Experiment 12: RflyUdpMavlink Real UAV Control

📝 Experiment Overview:
Connect Simulink to real UAVs via the RflyUdpMavlink communication interface to implement safety self-checks and status monitoring. Supports both SIL and HIL modes for algorithm validation and flight controller performance testing.

Experiment 13: Dual-UAV Collision MAVLink API Experiment

📝 Experiment Overview:
Use the Python API to control two aircraft in RflySim 3D and simulate collision events, evaluating collision detection accuracy, response mechanisms, and system performance.

Experiment 14: RflyUdpFast FullData Mode Four-UAV Simulation

📝 Experiment Overview:
Employ the RflyUdpFast transmission module in FullData mode of the RflySim toolchain to build a Simulink model for centralized position control of quadrotor UAVs, validating control algorithm effectiveness and analyzing swarm coordination performance.

Experiment 15: RflySim UDP Mode Dual-UAV Collision Experiment

📝 Experiment Overview:
Simulate the takeoff and collision process of two aircraft via the Python API, evaluating RflySim 3D’s collision engine in terms of detection capability, response mechanisms, and system performance, while learning multi-UAV collision simulation methods under P0–P3 communication modes.

Experiment 16: RflyUdpFast FullData Mode Four-UAV Global Coordinate Control Experiment

📝 Experiment Overview:
Learn to use the RflyUdpFast transmission module (FullData mode) of the RflySim toolchain’s Simulink library to receive state information from four UAVs, construct a local position motion control model, and achieve centralized coordinated control and trajectory tracking for quadrotor UAV swarms.

Experiment 17: RflySim UDP Mode Dual-UAV Collision Simulink Experiment

📝 Experiment Overview:
Use MATLAB/Simulink to control two aircraft in collision simulation experiments via UDP mode, evaluating RflySim 3D’s collision detection, response mechanisms, and system performance under collision engine mode.

Experiment 18: RflyUdpFast SimpleData Mode Single-UAV Circular Trajectory Experiment

📝 Experiment Overview:
Learn to use the SimpleData transmission module of the RflySim toolchain to receive UAV state information, and implement single-UAV circular trajectory control via Simulink modeling.
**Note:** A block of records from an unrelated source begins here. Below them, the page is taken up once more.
/-! setVector -/

@[simp] theorem State.setVector_deviceTime (v : Fin 4) (m : MsiVector) : (s.setVector v m).deviceTime = s.deviceTime := rfl
@[simp] theorem State.setVector_timeRestart (v : Fin 4) (m : MsiVector) : (s.setVector v m).timeRestart = s.timeRestart := rfl
@[simp] theorem State.setVector_timeCapture (v : Fin 4) (m : MsiVector) : (s.setVector v m).timeCapture = s.timeCapture := rfl
@[simp] theorem State.setVector_refclk (v : Fin 4) (m : MsiVector) : (s.setVector v m).refclk = s.refclk := rfl
@[simp] theorem State.setVector_resetHeld (v : Fin 4) (m : MsiVector) : (s.setVector v m).resetHeld = s.resetHeld := rfl
@[simp] theorem State.setVector_calendar (v : Fin 4) (m : MsiVector) : (s.setVector v m).calendar = s.calendar := rfl
@[simp] theorem State.setVector_admission (v : Fin 4) (m : MsiVector) : (s.setVector v m).admission = s.admission := rfl
@[simp] theorem State.setVector_trains (v : Fin 4) (m : MsiVector) : (s.setVector v m).trains = s.trains := rfl
@[simp] theorem State.setVector_lines (v : Fin 4) (m : MsiVector) : (s.setVector v m).lines = s.lines := rfl
@[simp] theorem State.setVector_inputs (v : Fin 4) (m : MsiVector) : (s.setVector v m).inputs = s.inputs := rfl
@[simp] theorem State.setVector_captures (v : Fin 4) (m : MsiVector) : (s.setVector v m).captures = s.captures := rfl
@[simp] theorem State.setVector_head (v : Fin 4) (m : MsiVector) : (s.setVector v m).head = s.head := rfl
@[simp] theorem State.setVector_tail (v : Fin 4) (m : MsiVector) : (s.setVector v m).tail = s.tail := rfl
@[simp] theorem State.setVector_fetch (v : Fin 4) (m : MsiVector) : (s.setVector v m).fetch = s.fetch := rfl
@[simp] theorem State.setVector_discardedReads (v : Fin 4) (m : MsiVector) : (s.setVector v m).discardedReads = s.discardedReads := rfl
@[simp] theorem State.setVector_admissionCounter (v : Fin 4) (m : MsiVector) : (s.setVector v m).admissionCounter = s.admissionCounter := rfl
@[simp] theorem State.setVector_tagMap (v : Fin 4) (m : MsiVector) : (s.setVector v m).tagMap = s.tagMap := rfl
@[simp] theorem State.setVector_rings (v : Fin 4) (m : MsiVector) : (s.setVector v m).rings = s.rings := rfl
@[simp] theorem State.setVector_haltMessage (v : Fin 4) (m : MsiVector) : (s.setVector v m).haltMessage = s.haltMessage := rfl
@[simp] theorem State.setVector_closing (v : Fin 4) (m : MsiVector) : (s.setVector v m).closing = s.closing := rfl
@[simp] theorem State.setVector_device (v : Fin 4) (m : MsiVector) : (s.setVector v m).device = s.device := rfl
@[simp] theorem State.setVector_lastCause (v : Fin 4) (m : MsiVector) : (s.setVector v m).lastCause = s.lastCause := rfl
@[simp] theorem State.setVector_discardedCount (v : Fin 4) (m : MsiVector) : (s.setVector v m).discardedCount = s.discardedCount := rfl
@[simp] theorem State.setVector_commandDropped (v : Fin 4) (m : MsiVector) : (s.setVector v m).commandDropped = s.commandDropped := rfl
@[simp] theorem State.setVector_quiesceElapsed (v : Fin 4) (m : MsiVector) : (s.setVector v m).quiesceElapsed = s.quiesceElapsed := rfl
@[simp] theorem State.setVector_sqBaseLo (v : Fin 4) (m : MsiVector) : (s.setVector v m).sqBaseLo = s.sqBaseLo := rfl
@[simp] theorem State.setVector_sqBaseHi (v : Fin 4) (m : MsiVector) : (s.setVector v m).sqBaseHi = s.sqBaseHi := rfl
@[simp] theorem State.setVector_sqSize (v : Fin 4) (m : MsiVector) : (s.setVector v m).sqSize = s.sqSize := rfl
@[simp] theorem State.setVector_cr0BaseLo (v : Fin 4) (m : MsiVector) : (s.setVector v m).cr0BaseLo = s.cr0BaseLo := rfl
@[simp] theorem State.setVector_cr0BaseHi (v : Fin 4) (m : MsiVector) : (s.setVector v m).cr0BaseHi = s.cr0BaseHi := rfl
@[simp] theorem State.setVector_cr0Cfg (v : Fin 4) (m : MsiVector) : (s.setVector v m).cr0Cfg = s.cr0Cfg := rfl
@[simp] theorem State.setVector_busMastering (v : Fin 4) (m : MsiVector) : (s.setVector v m).busMastering = s.busMastering := rfl
@[simp] theorem State.setVector_msiEnabled (v : Fin 4) (m : MsiVector) : (s.setVector v m).msiEnabled = s.msiEnabled := rfl
@[simp] theorem State.setVector_vectorsEnabled (v : Fin 4) (m : MsiVector) : (s.setVector v m).vectorsEnabled = s.vectorsEnabled := rfl
@[simp] theorem State.setVector_heldEvents (v : Fin 4) (m : MsiVector) : (s.setVector v m).heldEvents = s.heldEvents := rfl
@[simp] theorem State.setVector_linkOut (v : Fin 4) (m : MsiVector) : (s.setVector v m).linkOut = s.linkOut := rfl
@[simp] theorem State.setVector_readData (v : Fin 4) (m : MsiVector) : (s.setVector v m).readData = s.readData := rfl
@[simp] theorem State.setVector_choices (v : Fin 4) (m : MsiVector) : (s.setVector v m).choices = s.choices := rfl
@[simp] theorem State.setVector_pending (v : Fin 4) (m : MsiVector) : (s.setVector v m).pending = s.pending := rfl
@[simp] theorem State.setVector_train (v : Fin 4) (m : MsiVector) (k : Fin 32) : (s.setVector v m).train k = s.train k := rfl
@[simp] theorem State.setVector_capture (v : Fin 4) (m : MsiVector) (k : Fin 16) : (s.setVector v m).capture k = s.capture k := rfl
@[simp] theorem State.setVector_line (v : Fin 4) (m : MsiVector) (k : Fin 16) : (s.setVector v m).line k = s.line k := rfl
@[simp] theorem State.setVector_input (v : Fin 4) (m : MsiVector) (k : Fin 8) : (s.setVector v m).input k = s.input k := rfl
@[simp] theorem State.setVector_ring (v : Fin 4) (m : MsiVector) (k : Fin 4) : (s.setVector v m).ring k = s.ring k := rfl

/-! join -/

@[simp] theorem State.join_deviceTime (o : Owner) : (s.join o).deviceTime = s.deviceTime := rfl
@[simp] theorem State.join_timeRestart (o : Owner) : (s.join o).timeRestart = s.timeRestart := rfl
@[simp] theorem State.join_timeCapture (o : Owner) : (s.join o).timeCapture = s.timeCapture := rfl
@[simp] theorem State.join_refclk (o : Owner) : (s.join o).refclk = s.refclk := rfl
@[simp] theorem State.join_resetHeld (o : Owner) : (s.join o).resetHeld = s.resetHeld := rfl
@[simp] theorem State.join_calendar (o : Owner) : (s.join o).calendar = s.calendar := rfl
@[simp] theorem State.join_trains (o : Owner) : (s.join o).trains = s.trains := rfl
@[simp] theorem State.join_lines (o : Owner) : (s.join o).lines = s.lines := rfl
@[simp] theorem State.join_inputs (o : Owner) : (s.join o).inputs = s.inputs := rfl
@[simp] theorem State.join_captures (o : Owner) : (s.join o).captures = s.captures := rfl
@[simp] theorem State.join_head (o : Owner) : (s.join o).head = s.head := rfl
@[simp] theorem State.join_tail (o : Owner) : (s.join o).tail = s.tail := rfl
@[simp] theorem State.join_fetch (o : Owner) : (s.join o).fetch = s.fetch := rfl
@[simp] theorem State.join_discardedReads (o : Owner) : (s.join o).discardedReads = s.discardedReads := rfl
@[simp] theorem State.join_admissionCounter (o : Owner) : (s.join o).admissionCounter = s.admissionCounter := rfl
@[simp] theorem State.join_tagMap (o : Owner) : (s.join o).tagMap = s.tagMap := rfl
@[simp] theorem State.join_rings (o : Owner) : (s.join o).rings = s.rings := rfl
@[simp] theorem State.join_haltMessage (o : Owner) : (s.join o).haltMessage = s.haltMessage := rfl
@[simp] theorem State.join_closing (o : Owner) : (s.join o).closing = s.closing := rfl
@[simp] theorem State.join_device (o : Owner) : (s.join o).device = s.device := rfl
@[simp] theorem State.join_lastCause (o : Owner) : (s.join o).lastCause = s.lastCause := rfl
@[simp] theorem State.join_discardedCount (o : Owner) : (s.join o).discardedCount = s.discardedCount := rfl
@[simp] theorem State.join_commandDropped (o : Owner) : (s.join o).commandDropped = s.commandDropped := rfl
@[simp] theorem State.join_quiesceElapsed (o : Owner) : (s.join o).quiesceElapsed = s.quiesceElapsed := rfl
@[simp] theorem State.join_sqBaseLo (o : Owner) : (s.join o).sqBaseLo = s.sqBaseLo := rfl
@[simp] theorem State.join_sqBaseHi (o : Owner) : (s.join o).sqBaseHi = s.sqBaseHi := rfl
@[simp] theorem State.join_sqSize (o : Owner) : (s.join o).sqSize = s.sqSize := rfl
@[simp] theorem State.join_cr0BaseLo (o : Owner) : (s.join o).cr0BaseLo = s.cr0BaseLo := rfl
@[simp] theorem State.join_cr0BaseHi (o : Owner) : (s.join o).cr0BaseHi = s.cr0BaseHi := rfl
@[simp] theorem State.join_cr0Cfg (o : Owner) : (s.join o).cr0Cfg = s.cr0Cfg := rfl
@[simp] theorem State.join_busMastering (o : Owner) : (s.join o).busMastering = s.busMastering := rfl
@[simp] theorem State.join_msiEnabled (o : Owner) : (s.join o).msiEnabled = s.msiEnabled := rfl
@[simp] theorem State.join_vectorsEnabled (o : Owner) : (s.join o).vectorsEnabled = s.vectorsEnabled := rfl
@[simp] theorem State.join_vectors (o : Owner) : (s.join o).vectors = s.vectors := rfl
@[simp] theorem State.join_heldEvents (o : Owner) : (s.join o).heldEvents = s.heldEvents := rfl
@[simp] theorem State.join_linkOut (o : Owner) : (s.join o).linkOut = s.linkOut := rfl
@[simp] theorem State.join_readData (o : Owner) : (s.join o).readData = s.readData := rfl
@[simp] theorem State.join_choices (o : Owner) : (s.join o).choices = s.choices := rfl
@[simp] theorem State.join_pending (o : Owner) : (s.join o).pending = s.pending := rfl
@[simp] theorem State.join_train (o : Owner) (k : Fin 32) : (s.join o).train k = s.train k := rfl
@[simp] theorem State.join_capture (o : Owner) (k : Fin 16) : (s.join o).capture k = s.capture k := rfl
@[simp] theorem State.join_line (o : Owner) (k : Fin 16) : (s.join o).line k = s.line k := rfl
@[simp] theorem State.join_input (o : Owner) (k : Fin 8) : (s.join o).input k = s.input k := rfl
@[simp] theorem State.join_ring (o : Owner) (k : Fin 4) : (s.join o).ring k = s.ring k := rfl

/-! leave -/

@[simp] theorem State.leave_deviceTime (o : Owner) : (s.leave o).deviceTime = s.deviceTime := rfl
@[simp] theorem State.leave_timeRestart (o : Owner) : (s.leave o).timeRestart = s.timeRestart := rfl
@[simp] theorem State.leave_timeCapture (o : Owner) : (s.leave o).timeCapture = s.timeCapture := rfl
@[simp] theorem State.leave_refclk (o : Owner) : (s.leave o).refclk = s.refclk := rfl
@[simp] theorem State.leave_resetHeld (o : Owner) : (s.leave o).resetHeld = s.resetHeld := rfl
@[simp] theorem State.leave_trains (o : Owner) : (s.leave o).trains = s.trains := rfl
@[simp] theorem State.leave_lines (o : Owner) : (s.leave o).lines = s.lines := rfl
@[simp] theorem State.leave_inputs (o : Owner) : (s.leave o).inputs = s.inputs := rfl
@[simp] theorem State.leave_captures (o : Owner) : (s.leave o).captures = s.captures := rfl
@[simp] theorem State.leave_head (o : Owner) : (s.leave o).head = s.head := rfl
@[simp] theorem State.leave_tail (o : Owner) : (s.leave o).tail = s.tail := rfl
@[simp] theorem State.leave_fetch (o : Owner) : (s.leave o).fetch = s.fetch := rfl
@[simp] theorem State.leave_discardedReads (o : Owner) : (s.leave o).discardedReads = s.discardedReads := rfl
@[simp] theorem State.leave_admissionCounter (o : Owner) : (s.leave o).admissionCounter = s.admissionCounter := rfl
@[simp] theorem State.leave_tagMap (o : Owner) : (s.leave o).tagMap = s.tagMap := rfl
@[simp] theorem State.leave_rings (o : Owner) : (s.leave o).rings = s.rings := rfl
@[simp] theorem State.leave_haltMessage (o : Owner) : (s.leave o).haltMessage = s.haltMessage := rfl
@[simp] theorem State.leave_closing (o : Owner) : (s.leave o).closing = s.closing := rfl
@[simp] theorem State.leave_device (o : Owner) : (s.leave o).device = s.device := rfl
@[simp] theorem State.leave_lastCause (o : Owner) : (s.leave o).lastCause = s.lastCause := rfl
@[simp] theorem State.leave_discardedCount (o : Owner) : (s.leave o).discardedCount = s.discardedCount := rfl
@[simp] theorem State.leave_commandDropped (o : Owner) : (s.leave o).commandDropped = s.commandDropped := rfl
@[simp] theorem State.leave_quiesceElapsed (o : Owner) : (s.leave o).quiesceElapsed = s.quiesceElapsed := rfl
@[simp] theorem State.leave_sqBaseLo (o : Owner) : (s.leave o).sqBaseLo = s.sqBaseLo := rfl
@[simp] theorem State.leave_sqBaseHi (o : Owner) : (s.leave o).sqBaseHi = s.sqBaseHi := rfl
@[simp] theorem State.leave_sqSize (o : Owner) : (s.leave o).sqSize = s.sqSize := rfl
@[simp] theorem State.leave_cr0BaseLo (o : Owner) : (s.leave o).cr0BaseLo = s.cr0BaseLo := rfl
@[simp] theorem State.leave_cr0BaseHi (o : Owner) : (s.leave o).cr0BaseHi = s.cr0BaseHi := rfl
@[simp] theorem State.leave_cr0Cfg (o : Owner) : (s.leave o).cr0Cfg = s.cr0Cfg := rfl
@[simp] theorem State.leave_busMastering (o : Owner) : (s.leave o).busMastering = s.busMastering := rfl
@[simp] theorem State.leave_msiEnabled (o : Owner) : (s.leave o).msiEnabled = s.msiEnabled := rfl
@[simp] theorem State.leave_vectorsEnabled (o : Owner) : (s.leave o).vectorsEnabled = s.vectorsEnabled := rfl
@[simp] theorem State.leave_vectors (o : Owner) : (s.leave o).vectors = s.vectors := rfl
@[simp] theorem State.leave_heldEvents (o : Owner) : (s.leave o).heldEvents = s.heldEvents := rfl
@[simp] theorem State.leave_linkOut (o : Owner) : (s.leave o).linkOut = s.linkOut := rfl
@[simp] theorem State.leave_readData (o : Owner) : (s.leave o).readData = s.readData := rfl
@[simp] theorem State.leave_choices (o : Owner) : (s.leave o).choices = s.choices := rfl
@[simp] theorem State.leave_pending (o : Owner) : (s.leave o).pending = s.pending := rfl
@[simp] theorem State.leave_train (o : Owner) (k : Fin 32) : (s.leave o).train k = s.train k := rfl
@[simp] theorem State.leave_capture (o : Owner) (k : Fin 16) : (s.leave o).capture k = s.capture k := rfl
@[simp] theorem State.leave_line (o : Owner) (k : Fin 16) : (s.leave o).line k = s.line k := rfl
@[simp] theorem State.leave_input (o : Owner) (k : Fin 8) : (s.leave o).input k = s.input k := rfl
@[simp] theorem State.leave_ring (o : Owner) (k : Fin 4) : (s.leave o).ring k = s.ring k := rfl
Master parameter configuration of the RflyUdpFast module and SIL/HIL experimental methodologies.

Experiment 19: RflyUdpFast SimpleData Mode Four-UAV Simulation

  • 📦 Version Requirement: Free Edition

    📝 Experiment Overview:
    Learn to use the RflyUdpFast transmission module (SimpleData mode) of the RflySim toolchain to receive state information from quadrotor UAVs. Implement local position motion control for a single UAV via Simulink modeling, master the method of converting control commands into offboard signals and sending them to the flight controller, and conduct software-in-the-loop (SITL) and hardware-in-the-loop (HIL) simulation experiments.

Experiment 20: SimpleData Mode Four-UAV Global Coordinate Control

📝 Experiment Overview:
Achieve centralized global coordinate control of a quadrotor UAV swarm using the SimpleData mode of the RflyUdpFast transmission module. The experiment includes building a Simulink control model, subscribing to localPos position data, generating velocity control commands by comparing with a circular reference trajectory, converting these commands into offboard signals via the SimpleCtrl4D module, and performing SITL or HIL simulations.

Experiment 21: FullDataModel Mode UAV Control Experiment

📝 Experiment Overview:
Conduct SITL/HIL experiments using the RflyUdpFast transmission module. Subscribe to localPos position data from the FullData bus, generate velocity control commands by comparing with a desired circular trajectory, and convert them into offboard-mode signals via the vel_ned_full module to control UAV flight.

Experiment 22: RflySerialRaw FullData Mode Single-UAV Control

📝 Experiment Overview:
Receive UAV state data via the RflyUdpFast transmission module and perform Simulink-based simulation of local-position circular motion control for a single UAV.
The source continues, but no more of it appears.